I'm pretty unhappy that tuplesort has been whacked around pretty heavily
in the last few years, while *reducing* effective test coverage
noticeably, rather than increasing it.  There's pretty substantial and
nontrivial areas without any tests - do we have actually have any
confidence that they work?

The largest culprits for that seem to be abbreviated keys, the tape
logic overhaul, and the increase of work mem.

Greetings,

Andres Freund



Re: tuplesort test coverage

From
Peter Geoghegan
Date:
On Sun, Oct 13, 2019 at 3:41 PM Andres Freund <andres@anarazel.de> wrote:
> - cluster for expression indexes (line 935)

We've never had coverage of this, but perhaps that can be added now.

> - sorts exceeding INT_MAX / 2 memory (line 1337), but that seems hard to
>   test realistically

I don't think that that can be tested, realistically.

> - aborted abbreviated keys (lines 1522, 1608, 1774, 3620, 3739, 3867, 4266)

Also hard to test -- there was a bug here when abbreviated keys first
went in -- that was detected by amcheck.

All of the places where we abort are essentially the same, though.

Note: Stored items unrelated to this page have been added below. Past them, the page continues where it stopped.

/-- The next slot is placed. -/
theorem State.sweptUpTo.place (h : x.sweptUpTo k) (hk : k < 1024) (hy : y.between) (hstore : y.store = x.store)
    {key : Option Key} (habsent : ∀ q, key = some q → x.lookup q = none)
    (hfree : ∀ m, m ≠ k → y.isFree m = x.isFree m) (hquar : ∀ m, m ≠ k → Tab.find? y.main.quar m = Tab.find? x.main.quar m)
    (hindex : ∀ q, key ≠ some q → y.lookup q = x.lookup q) (hrange : ∀ e ∈ y.main.index, e.1 < 2 ^ 32)
    (hsched : ∀ e ∈ y.main.sched, ∀ m tok, e.ref = .grant m tok → m < 1024)
    (hrest : y.main.queues = x.main.queues ∧ y.main.pool = x.main.pool ∧ y.main.mon = x.main.mon)
    (hstatus : y.settledAs k key x.counter) : y.sweptUpTo (k + 1) := by
  obtain ⟨hqueues, hpool, hmon⟩ := hrest
  have hempty : ∀ m, y.queueOf m = [] := fun m => by
    rw [State.queueOf, hqueues, h.idle]
    rfl
  have hempty' : ∀ m, x.queueOf m = [] := fun m => by
    rw [State.queueOf, h.idle]
    rfl
  have hbut : x.sameBut y k key :=
    ⟨fun m _ => by rw [hstore], hfree, hquar, fun m _ => (hempty m).trans (hempty' m).symm, hindex,
      fun id => by rw [State.waiter, hpool]; rfl⟩
  have htidy := h.tidy.change hk hbut (h.namesOnly habsent) hstatus (fun t ht => ⟨t, ht, Nat.le_refl t⟩) hrange hsched
    (gone := []) (by rw [hempty]; exact List.nodup_nil) (fun id hid => by rw [hempty] at hid; exact absurd hid List.not_mem_nil)
    (fun id hid => by rw [hempty'] at hid; exact absurd hid List.not_mem_nil) fun id hid => absurd hid List.not_mem_nil
  exact {
    between := hy
    tidy := by
      have hcounter : y.counter = x.counter := by rw [State.counter, hstore]; rfl
      have hseen : (fun m => m < k ∨ m = k) = (· < k + 1) := funext fun m => propext Nat.lt_succ_iff_lt_or_eq.symm
      rw [hcounter, ← hseen]
      exact htidy
    footed := ⟨by rw [hstore]; exact h.footed.counter, by rw [hstore]; exact h.footed.zones, by rw [hmon]; exact h.footed.cursor⟩
    ahead := fun n hn => by
      rw [hfree n (Nat.ne_of_gt hn), hquar n (Nat.ne_of_gt hn)]
      exact h.ahead n (Nat.le_of_succ_le hn)
    idle := hqueues.trans h.idle }

theorem State.sweptUpTo.queueOf (h : x.sweptUpTo k) (n : Nat) : x.queueOf n = [] := by
  rw [State.queueOf, h.idle]
  rfl

/-- A slot without a record is FREE. -/
theorem State.sweptUpTo.placeFree (h : x.sweptUpTo k) (hk : k < 1024) (hunused : (x.store.slot k).val.ident.inUse = false) :
    (x.markFree k true).sweptUpTo (k + 1) := by
  refine h.place (key := none) hk (steady_between.markFree x k true h.between) rfl nofun (fun m hm => ?_) (fun _ _ => rfl)
    (fun _ _ => rfl) h.tidy.range h.tidy.sched ⟨rfl, rfl, rfl⟩ (.inl ⟨?_, hunused, (h.ahead k (Nat.le_refl k)).2, nofun, h.queueOf k⟩)
  · by_cases hlt : m < 1024
    · rw [State.isFree_markFree hlt, decide_eq_false hm, Bool.or_false]
    · rw [State.isFree, State.isFree, BitVec.getLsbD_of_ge _ _ (Nat.le_of_not_lt hlt),
        BitVec.getLsbD_of_ge _ _ (Nat.le_of_not_lt hlt)]
  · rw [State.isFree_markFree hk, decide_eq_true rfl, Bool.or_true]

/-- A quarantined slot joins the quarantine set without a key. -/
theorem State.sweptUpTo.placeLost (h : x.sweptUpTo k) (hk : k < 1024) (hnone : (x.store.slot k).val.ident.holdsRecord = false) :
    (x.setQuar (Tab.put x.main.quar k none)).sweptUpTo (k + 1) :=
  h.place (key := none) hk (steady_between.quar x _ h.between fun hr => Tab.rising_put hr k none) rfl nofun (fun _ _ => rfl)
    (fun _ hm => (Tab.find?_put _ _ _ _).trans (if_neg (Ne.symm hm))) (fun _ _ => rfl) h.tidy.range h.tidy.sched ⟨rfl, rfl, rfl⟩
    (.inr (.inl ⟨(h.ahead k (Nat.le_refl k)).1, hnone, h.queueOf k, .inl ⟨Tab.find?_put_self _ _ _, nofun⟩⟩))

/-- A quarantined slot joins the quarantine set and the index under its key. -/
theorem State.sweptUpTo.placeQuarantined (h : x.sweptUpTo k) (hk : k < 1024)
    (hnone : (x.store.slot k).val.ident.holdsRecord = false) {q : Key} (habsent : x.lookup q = none) :
    (x.stage5Quarantined k q).sweptUpTo (k + 1) := by
  have hlookup : ∀ q', (x.stage5Quarantined k q).lookup q' =
      if q = q' then some { slot := k, quarantined := true, holders := [] } else x.lookup q' := fun q' =>
    State.lookup_putIndex (x.setQuar (Tab.put x.main.quar k (some q))) q q' _
  refine h.place (key := some q) hk
    (steady_between.index _ _ (steady_between.quar x _ h.between fun hr => Tab.rising_put hr k (some q)) fun hr =>
      Tab.rising_put hr q.toNat _) rfl
    (fun q' hq => Option.some.inj hq ▸ habsent) (fun _ _ => rfl)
    (fun _ hm => (Tab.find?_put _ _ _ _).trans (if_neg (Ne.symm hm)))
    (fun q' hq => (hlookup q').trans (if_neg fun heq => hq (congrArg _ heq)))
    (State.range_putIndex (s := x.setQuar _) h.tidy.range q _) h.tidy.sched ⟨rfl, rfl, rfl⟩
    (.inr (.inl ⟨(h.ahead k (Nat.le_refl k)).1, hnone, h.queueOf k,
      .inr ⟨q, [], rfl, Tab.find?_put_self _ _ _, (hlookup q).trans (if_pos rfl)⟩⟩))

> - in memory backwards scans (lines 1936, 3042)
> - *any* coverage for TSS_SORTEDONTAPE (line 1964)

That used to exist, but it went away when we killed replacement selection sort.

> - disk sort skiptuples (line 2325)

Couldn't hurt.

> - mergeruns without abbrev key (line 2582)

mergeruns() doesn't use abbreviated keys -- this code disables their
use in the standard way.

> - disk sorts with more than one run (lines 2707, 2789)
> - any disk based tuplesort_begin_heap() (lines 3649, 3676)

I had to convince Tom to get the coverage of external sorts we have
now. Apparently there are buildfarm animals that are very sensitive to
that cost, that could have substantially increased test runtimes were
we to do more. Perhaps this could be revisited.

> - Seems copytup_index currently is essentially dead, because
>   tuplesort_putindextuplevalues() doesn't use COPYTUP (line 4142)

Yeah, that looks like dead code -- it should just be a stub with a
"can't happen" error.

> I'm pretty unhappy that tuplesort has been whacked around pretty heavily
> in the last few years, while *reducing* effective test coverage
> noticeably, rather than increasing it.

I don't think that that's true, on balance. There are only 1,000 extra
lines of code in tuplesort.c in master compared to 9.4, even though we
added parallel sorts and abbreviated keys, two huge enhancements. In
many ways, tuplesort is now simpler than ever.

> There's pretty substantial and
> nontrivial areas without any tests - do we have actually have any
> confidence that they work?

Everything that you're talking about has existed since v11 came out a
year ago, and most of it is a year or two older than that. So yeah,
I'm pretty confident that it works.

-- 
Peter Geoghegan



Re: tuplesort test coverage

From
Andres Freund
Date:
Hi,

On 2019-10-15 13:05:32 +0100, Peter Geoghegan wrote:
> > - aborted abbreviated keys (lines 1522, 1608, 1774, 3620, 3739, 3867, 4266)
> 
> Also hard to test -- there was a bug here when abbreviated keys first
> went in -- that was detected by amcheck.
> 
> All of the places where we abort are essentially the same, though.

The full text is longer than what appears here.